Terms and conditions

These are not the terms and conditions of this blog. Rather, the aim of this contract is to protect myself, the author of this blog, from legal clauses which I consider unethical.

It has come to my attention that "Click-Through" and "Browse-Through" agreements, those walls of legalese text followed by an "I agree" button and those "terms and conditions" links hidden at the bottom of web pages, are legally binding. I object to this.


By sending messages to my email address, you (the service provider) agree not to enforce the one-sided clauses of any contract you have imposed to me (the service user) through "Click-Through", "Browse-Through", and similar large pieces of legal text which the average user skips or ignores. In return, I agree not to abuse your service in any way. Common sense shall be used in deciding which clauses are one-sided and which actions are considered abuse.


For example, insisting that all legal disputes shall be handled by the justice system in which the service provider is located would be a one-sided clause. A clause insisting that legal disputes shall be handled by the justice system of the defendant, however, would not be one-sided, since either the user or the service provider could be the defendant.
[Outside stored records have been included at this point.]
-- ==== Sys2Proof/Machine/Step.lean ====
section
/-!
DEFINITION. One step: the command at the front of the queue, or a tick of TIMECLK where none waits (log entry 3).
-/
namespace Sys2Proof.Machine

/-- One step of the device. -/
def step (s : State) : Host.Outcome State Fault Refusal :=
  match s.pending with
  | [] => .next (idleTick s)
  | c :: cs => exec c { s with pending := cs }

/-- The state with the command a word spells at the front of its queue; no word spells one. -/
def State.withFetchWord (s : State) (nbits w : Nat) : State :=
  match decodeTableWord nbits w with
  | some c => { s with pending := c :: s.pending }
  | none => s

end Sys2Proof.Machine
end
An example of abusing a service would be for the user of a free service to take advantage of this free service in order to create a premium version of that free service, which the user would then sell to other users. In contrast, using a free service without paying would not constitute abuse, since the service explicitly advertises itself as being free to use.

1 comment:

gelisam said...

Since the above contract binds service providers when they send me email, I have added a link to this page at the bottom of my email signature. This is analogous to the "terms and conditions" link they add at the bottom of their web pages.

Unfortunately, most of those service providers only send "noreply" emails, so they might never see those conditions. I claim that this is their problem, not mine. Their decision to misuse the email protocol by discouraging and ignoring replies is just as foolish as the casual user's decision to use a service while ignoring its terms.